/-- BIND_REGION (R40, R41): refused for an undefined and for a bound region, for a lane that is not UNBOUND and for a
pattern that is not UNASSIGNED; taken, an UNBOUND lane becomes STOPPED with an empty queue, nothing in play and no halt
source, or an UNASSIGNED pattern EMPTY with use count 0. -/
def Obligations.BindRegionServesALaneOrAPattern : Prop :=
  ∀ (s : State) (seq : Byte) (r : Fin 16) (l : Fin 6) (k : Fin 8), s.part.Ready seq →
    let p := s.part
    let g := p.region r
    let toLane := Instr.bindRegion seq (byteOf r.val) 1 (byteOf l.val)
    let toPattern := Instr.bindRegion seq (byteOf r.val) 2 (byteOf k.val)
    (g.defined = false → Refuses toLane s .wrongState 0 ∧ Refuses toPattern s .wrongState 0) ∧
    (g.defined = true → g.binding ≠ .none → Refuses toLane s .wrongState 1 ∧ Refuses toPattern s .wrongState 1) ∧
    (g.defined = true → g.binding = .none →
      ((p.lane l).state = .merged → Refuses toLane s .unavailable (byteOf l.val)) ∧
      ((p.lane l).state ≠ .merged → (p.lane l).state ≠ .unbound → Refuses toLane s .wrongState 2) ∧
      ((p.lane l).state = .unbound → Takes toLane s
        ((p.setRegion r { g with binding := .lane l, head := 0, count := 0 }).setLane l
          { p.lane l with state := .stopped, remaining := 0, call := none, primary := 0, alternate := none,
                          trim := none, period := none, armed := none, stopCause := .none, haltSources := 0 })
        (okWith [])) ∧
      ((p.pattern k).state ≠ .unassigned → Refuses toPattern s .wrongState 2) ∧
      ((p.pattern k).state = .unassigned → Takes toPattern s
        ((p.setRegion r { g with binding := .pattern k, loaded := 0 }).setPattern k { state := .empty, useCount := 0 })
        (okWith [])))

/-- UNBIND_REGION (R42, R43): refused for an undefined and for an unbound region, while the lane is not STOPPED, and
while the pattern is in use; taken, the segments leave their slots without report, the region stays defined, and the
lane becomes UNBOUND or the pattern UNASSIGNED. -/
def Obligations.UnbindRegionEmptiesAndFrees : Prop :=
  ∀ (s : State) (seq : Byte) (r : Fin 16), s.part.Ready seq →
    let p := s.part
    let g := p.region r
    let c := Instr.unbindRegion seq (byteOf r.val)
    let freed := { p with store := p.store.eraseRun g.start g.size }.setRegion r
      { g with binding := .none, head := 0, count := 0, loaded := 0 }
    (g.defined = false → Refuses c s .wrongState 0) ∧
    (g.defined = true → g.binding = .none → Refuses c s .wrongState 1) ∧
    (∀ l, g.defined = true → g.binding = .lane l →
      ((p.lane l).state ≠ .stopped → Refuses c s .wrongState 2) ∧
      ((p.lane l).state = .stopped → Takes c s (freed.setLane l { p.lane l with state := .unbound }) (okWith []))) ∧
    (∀ k, g.defined = true → g.binding = .pattern k →
      (0 < (p.pattern k).useCount → Refuses c s .inUse (byteOf (p.pattern k).useCount)) ∧
      ((p.pattern k).useCount = 0 → Takes c s (freed.setPattern k { p.pattern k with state := .unassigned })
        (okWith [])))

##############################

**TASK DESCRIPTION:** The full set of entries should be copied out exactly as given.

**YOUR SOLUTION:**
/-- BIND_REGION (R40, R41): refused for an undefined and for a bound region, for a lane that is not UNBOUND and for a
pattern that is not UNASSIGNED; taken, an UNBOUND lane becomes STOPPED with an empty queue, nothing in play and no halt
source, or an UNASSIGNED pattern EMPTY with use count 0. -/
def Obligations.BindRegionServesALaneOrAPattern : Prop :=
  ∀ (s : State) (seq : Byte) (r : Fin 16) (l : Fin 6) (k : Fin 8), s.part.Ready seq →
    let p := s.part
    let g := p.region r
    let toLane := Instr.bindRegion seq (byteOf r.val) 1 (byteOf l.val)
    let toPattern := Instr.bindRegion seq (byteOf r.val) 2 (byteOf k.val)
    (g.defined = false → Refuses toLane s .wrongState 0 ∧ Refuses toPattern s .wrongState 0) ∧
    (g.defined = true → g.binding ≠ .none → Refuses toLane s .wrongState 1 ∧ Refuses toPattern s .wrongState 1) ∧
    (g.defined = true → g.binding = .none →
      ((p.lane l).state = .merged → Refuses toLane s .unavailable (byteOf l.val)) ∧
      ((p.lane l).state ≠ .merged → (p.lane l).state ≠ .unbound → Refuses toLane s .wrongState 2) ∧
      ((p.lane l).state = .unbound → Takes toLane s
        ((p.setRegion r { g with binding := .lane l, head := 0, count := 0 }).setLane l
          { p.lane l with state := .stopped, remaining := 0, call := none, primary := 0, alternate := none,
                          trim := none, period := none, armed := none, stopCause := .none, haltSources := 0 })
        (okWith [])) ∧
      ((p.pattern k).state ≠ .unassigned → Refuses toPattern s .wrongState 2) ∧
      ((p.pattern k).state = .unassigned → Takes toPattern s
        ((p.setRegion r { g with binding := .pattern k, loaded := 0 }).setPattern k { state := .empty, useCount := 0 })
        (okWith [])))

/-- UNBIND_REGION (R42, R43): refused for an undefined and for an unbound region, while the lane is not STOPPED, and
while the pattern is in use; taken, the segments leave their slots without report, the region stays defined, and the
lane becomes UNBOUND or the pattern UNASSIGNED. -/
def Obligations.UnbindRegionEmptiesAndFrees : Prop :=
  ∀ (s : State) (seq : Byte) (r : Fin 16), s.part.Ready seq →
    let p := s.part
    let g := p.region r
    let c := Instr.unbindRegion seq (byteOf r.val)
    let freed := { p with store := p.store.eraseRun g.start g.size }.setRegion r
      { g with binding := .none, head := 0, count := 0, loaded := 0 }
    (g.defined = false → Refuses c s .wrongState 0) ∧
    (g.defined = true → g.binding = .none → Refuses c s .wrongState 1) ∧
    (∀ l, g.defined = true → g.binding = .lane l →
      ((p.lane l).state ≠ .stopped → Refuses c s .wrongState 2) ∧
      ((p.lane l).state = .stopped → Takes c s (freed.setLane l { p.lane l with state := .unbound }) (okWith []))) ∧
    (∀ k, g.defined = true → g.binding = .pattern k →
      (0 < (p.pattern k).useCount → Refuses c s .inUse (byteOf (p.pattern k).useCount)) ∧
      ((p.pattern k).useCount = 0 → Takes c s (freed.setPattern k { p.pattern k with state := .unassigned })
        (okWith [])))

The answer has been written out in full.